Infatigables missionnaires, ils veulent ramener leurs coreligionnaires à l’observance des commandements de la Torah: les loubavitch n’entendent pas “devenir discrets”, bien au contraire, face aux événements qui frappent la communauté juive, comme l’attentat de l’Hyper Cacher en janvier.
En région parisienne, cette organisation orthodoxe s’est structurée à la suite de Mai-68 pour s’imposer comme le principal représentant du hassidisme, ce vieux courant de réveil religieux qui a le judaïsme joyeux et la piété mystique.
Longtemps basé à Lyubavichi (actuelle Russie) – d’où son nom -, doté d’un quartier général à Brooklyn, à New York, le mouvement revendique 40.000 fidèles en France, où vit la première minorité juive d’Europe avec un demi-million de membres.

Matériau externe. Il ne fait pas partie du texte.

theorem State.drawIn_mask (s : State) (lo hi : Nat) {m0 : Nat} (hw : 2 &&& m0 = 2) :
    (State.drawIn s lo hi).2.mask m0 = s.mask m0 := by
  refine mask_mono hw ?_
  unfold State.drawIn
  repeat' first
    | with_reducible rfl
    | with_reducible refine mask_ite_eq ?_ ?_
    | with_reducible refine mask_ite_snd_eq ?_ ?_
    | (simp (disch := decide) only [State.drawNat_mask, mask_ite, mask_ite_snd, ite_self]; done)
    | dsimp only
    | (with_reducible refine mask_foldl _ (fun s x => ?_) _ _)
    | (with_reducible refine mask_foldl_snd _ (fun s x => ?_) _ _)
    | (with_reducible refine (mask_foldl _ (fun s x => ?_) _ _).trans ?_)
    | (split <;> try (rename_i e; have e2 := congrArg Prod.snd e; dsimp only at e2; subst e2))
    | (simp (disch := decide) only [State.drawNat_mask, mask_ite, mask_ite_snd, ite_self])

theorem State.drawInt_mask (s : State) {m0 : Nat} (hw : 2 &&& m0 = 2) :
    (State.drawInt s).2.mask m0 = s.mask m0 := by
  refine mask_mono hw ?_
  unfold State.drawInt
  repeat' first
    | with_reducible rfl
    | with_reducible refine mask_ite_eq ?_ ?_
    | with_reducible refine mask_ite_snd_eq ?_ ?_
    | (simp (disch := decide) only [State.drawBool_mask, State.drawNat_mask, mask_ite, mask_ite_snd, ite_self]; done)
    | dsimp only
    | (with_reducible refine mask_foldl _ (fun s x => ?_) _ _)
    | (with_reducible refine mask_foldl_snd _ (fun s x => ?_) _ _)
    | (with_reducible refine (mask_foldl _ (fun s x => ?_) _ _).trans ?_)
    | (split <;> try (rename_i e; have e2 := congrArg Prod.snd e; dsimp only at e2; subst e2))
    | (simp (disch := decide) only [State.drawBool_mask, State.drawNat_mask, mask_ite, mask_ite_snd, ite_self])

theorem State.emit_mask (s : State) (o : Output) {m0 : Nat} (hw : 4 &&& m0 = 4) :
    (State.emit s o).mask m0 = s.mask m0 := by
  refine mask_mono hw ?_
  unfold State.emit
  repeat' first
    | with_reducible rfl
    | with_reducible refine mask_ite_eq ?_ ?_
    | with_reducible refine mask_ite_snd_eq ?_ ?_
    | (simp (disch := decide) only [setOut_mask, mask_ite, mask_ite_snd, ite_self]; done)
    | dsimp only
    | (with_reducible refine mask_foldl _ (fun s x => ?_) _ _)
    | (with_reducible refine mask_foldl_snd _ (fun s x => ?_) _ _)
    | (with_reducible refine (mask_foldl _ (fun s x => ?_) _ _).trans ?_)
    | (split <;> try (rename_i e; have e2 := congrArg Prod.snd e; dsimp only at e2; subst e2))
    | (simp (disch := decide) only [setOut_mask, mask_ite, mask_ite_snd, ite_self])

theorem State.odSet_mask (s : State) (index sub v : Nat) {m0 : Nat} (hw : 1125899906842624 &&& m0 = 1125899906842624) :
    (State.odSet s index sub v).mask m0 = s.mask m0 := by
  refine mask_mono hw ?_
  unfold State.odSet
  repeat' first
    | with_reducible rfl
    | with_reducible refine mask_ite_eq ?_ ?_
    | with_reducible refine mask_ite_snd_eq ?_ ?_
    | (simp (disch := decide) only [setOd_mask, mask_ite, mask_ite_snd, ite_self]; done)
    | dsimp only
    | (with_reducible refine mask_foldl _ (fun s x => ?_) _ _)
    | (with_reducible refine mask_foldl_snd _ (fun s x => ?_) _ _)
    | (with_reducible refine (mask_foldl _ (fun s x => ?_) _ _).trans ?_)
    | (split <;> try (rename_i e; have e2 := congrArg Prod.snd e; dsimp only at e2; subst e2))
    | (simp (disch := decide) only [setOd_mask, mask_ite, mask_ite_snd, ite_self])

theorem State.odInc_mask (s : State) (index sub n : Nat) {m0 : Nat} (hw : 1125899906842624 &&& m0 = 1125899906842624) :
    (State.odInc s index sub n).mask m0 = s.mask m0 := by
  refine mask_mono hw ?_
  unfold State.odInc
  repeat' first
    | with_reducible rfl
    | with_reducible refine mask_ite_eq ?_ ?_
    | with_reducible refine mask_ite_snd_eq ?_ ?_
    | (simp (disch := decide) only [State.odSet_mask, mask_ite, mask_ite_snd, ite_self]; done)
    | dsimp only
    | (with_reducible refine mask_foldl _ (fun s x => ?_) _ _)
    | (with_reducible refine mask_foldl_snd _ (fun s x => ?_) _ _)
    | (with_reducible refine (mask_foldl _ (fun s x => ?_) _ _).trans ?_)
    | (split <;> try (rename_i e; have e2 := congrArg Prod.snd e; dsimp only at e2; subst e2))
    | (simp (disch := decide) only [State.odSet_mask, mask_ite, mask_ite_snd, ite_self])

theorem State.odDrop_mask (s : State) (p : Nat → OdRow → Bool) {m0 : Nat} (hw : 1125899906842624 &&& m0 = 1125899906842624) :
    (State.odDrop s p).mask m0 = s.mask m0 := by
  refine mask_mono hw ?_
  unfold State.odDrop
  repeat' first
    | with_reducible rfl
    | with_reducible refine mask_ite_eq ?_ ?_
    | with_reducible refine mask_ite_snd_eq ?_ ?_
    | (simp (disch := decide) only [setOd_mask, mask_ite, mask_ite_snd, ite_self]; done)
    | dsimp only
    | (with_reducible refine mask_foldl _ (fun s x => ?_) _ _)
    | (with_reducible refine mask_foldl_snd _ (fun s x => ?_) _ _)
    | (with_reducible refine (mask_foldl _ (fun s x => ?_) _ _).trans ?_)
    | (split <;> try (rename_i e; have e2 := congrArg Prod.snd e; dsimp only at e2; subst e2))
    | (simp (disch := decide) only [setOd_mask, mask_ite, mask_ite_snd, ite_self])

theorem State.clearStatuses_mask (s : State) {m0 : Nat} (hw : 1125899906842624 &&& m0 = 1125899906842624) :
    (State.clearStatuses s).mask m0 = s.mask m0 := by
  refine mask_mono hw ?_
  unfold State.clearStatuses
  repeat' first
    | with_reducible rfl
    | with_reducible refine mask_ite_eq ?_ ?_
    | with_reducible refine mask_ite_snd_eq ?_ ?_
    | (simp (disch := decide) only [State.odDrop_mask, mask_ite, mask_ite_snd, ite_self]; done)
    | dsimp only
    | (with_reducible refine mask_foldl _ (fun s x => ?_) _ _)
    | (with_reducible refine mask_foldl_snd _ (fun s x => ?_) _ _)
    | (with_reducible refine (mask_foldl _ (fun s x => ?_) _ _).trans ?_)
    | (split <;> try (rename_i e; have e2 := congrArg Prod.snd e; dsimp only at e2; subst e2))
    | (simp (disch := decide) only [State.odDrop_mask, mask_ite, mask_ite_snd, ite_self])

theorem State.clearCoreEntries_mask (s : State) (n : Nat) {m0 : Nat} (hw : 1125899906842624 &&& m0 = 1125899906842624) :
    (State.clearCoreEntries s n).mask m0 = s.mask m0 := by
  refine mask_mono hw ?_
  unfold State.clearCoreEntries
  repeat' first
    | with_reducible rfl
    | with_reducible refine mask_ite_eq ?_ ?_
    | with_reducible refine mask_ite_snd_eq ?_ ?_
    | (simp (disch := decide) only [State.odDrop_mask, mask_ite, mask_ite_snd, ite_self]; done)
    | dsimp only
    | (with_reducible refine mask_foldl _ (fun s x => ?_) _ _)
    | (with_reducible refine mask_foldl_snd _ (fun s x => ?_) _ _)
    | (with_reducible refine (mask_foldl _ (fun s x => ?_) _ _).trans ?_)
    | (split <;> try (rename_i e; have e2 := congrArg Prod.snd e; dsimp only at e2; subst e2))
    | (simp (disch := decide) only [State.odDrop_mask, mask_ite, mask_ite_snd, ite_self])

end Sys2Proof.Machine
end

L’éducation est une priorité: le Beth Loubavitch scolarise plus de 2.000 élèves dans des établissements sous contrat d’association avec l’Etat, sans compter d’autres réseaux se réclamant de cette spiritualité, comme les institutions Sinaï.
Le mouvement rassemble 60 centres communautaires (synagogues, cours…), improvise des cantines casher pour des enfants du public, forme des étudiants, gère 400 berceaux de crèche, anime des centres aérés, des clubs 3e âge, etc.
Jouant la visibilité, les “louba” allument des chandeliers dans l’espace public lors de Hanoukah, promènent des “soukkot” mobiles dans la ville pour la fête des cabanes. Et ils prêchent par internet, à domicile voire dans la rue, par exemple le dimanche dans le quartier juif parisien du Marais, l’utilité et les bonnes manières de mettre les téfilines (boîtiers contenant des passages bibliques) ou d’allumer les bougies de shabbat.
“L’abandon de la pratique est moins le fruit d’un choix que d’une gnorance, donc nous proposons aux Juifs de connaître pour choisir,
redécouvrir leur patrimoine”, explique Haïm Nisenbaum, porte-parole du Beth Loubavitch et délégué d’un important foyer d’implantation dans le nord-est de Paris.
La sociologue du judaïsme Martine Cohen fait un rapprochement entre cet esprit missionnaire et celui des protestants évangéliques, voire avec le “militantisme social de l’Action catholique d’avant-guerre”.
Contrairement à certains ultra-orthodoxes, “il n’y a pas de séparatisme chez eux, mais une vie où l’on se mêle aux autres Juifs afin de les convertir”, ajoute l’universitaire.
BARBES ET BORSALINOS
“On veut être une des forces de la communauté, pas un groupe fermé”, confirme le rav (rabbin) Nisenbaum. Et une fois l’an le Beth Loubavitch peut mesurer sa puissance grâce à un “gala de mobilisation” annuel qui tient de la collecte de fonds et de l’opération de relations publiques.
“A part le dîner du Crif, c’est la seule manifestation juive où les présidents des institutions et l’ambassadeur d’Israël mettent un point d’honneur à venir”, se félicite le porte-parole.
De fait, les plus hauts responsables y étaient présents cette semaine à Paris. Parmi les quelque 1.500 convives, des hommes au chapeau noir et à la barbe broussailleuse, des femmes portant d’élégantes perruques, d’autres au “dress code” moins “louba”. Dans une ambiance tour à tour grave – après les attentats et la mort en novembre du très aimé maître loubavitch français, le rav Shmouel Azimov – et très festive.
Les dirigeants du Consistoire étaient là. Le Beth Loubavitch estime être “le premier mouvement juif” après lui, et affirme travailler en bonne “collaboration” avec l’instance représentative, quand d’autres y voient de la concurrence.
“Le séminaire ne produit plus assez de rabbins, les loubavitch ont le mérite d’être là même dans des endroits où il n’y a personne”, confie-t-on au rabbinat consistorial. “Dommage qu’ils ne travaillent pas pour les consistoires, mais souvent contre: on le voit pour les inhumations, quelquefois les mariages”, peste un président de communauté consistoriale de la Côte d’Azur.
Le rav Nisenbaum assure que le Beth Loubavitch est surtout là pour “inspirer la communauté”. Et résister à tout: aux polémiques régulièrement lancées par des “laïcards forcenés” contre “le religieux visible” – “le look avec la barbe, aujourd’hui, évoque certaines choses”, plaisante-t-il. Comme aux attaques antisémites.
“Abandonner la vie juive, ou devenir discrets comme certains nous y invitent, serait une forme de renoncement et donnerait raison à nos ennemis. Il n’en est pas question.”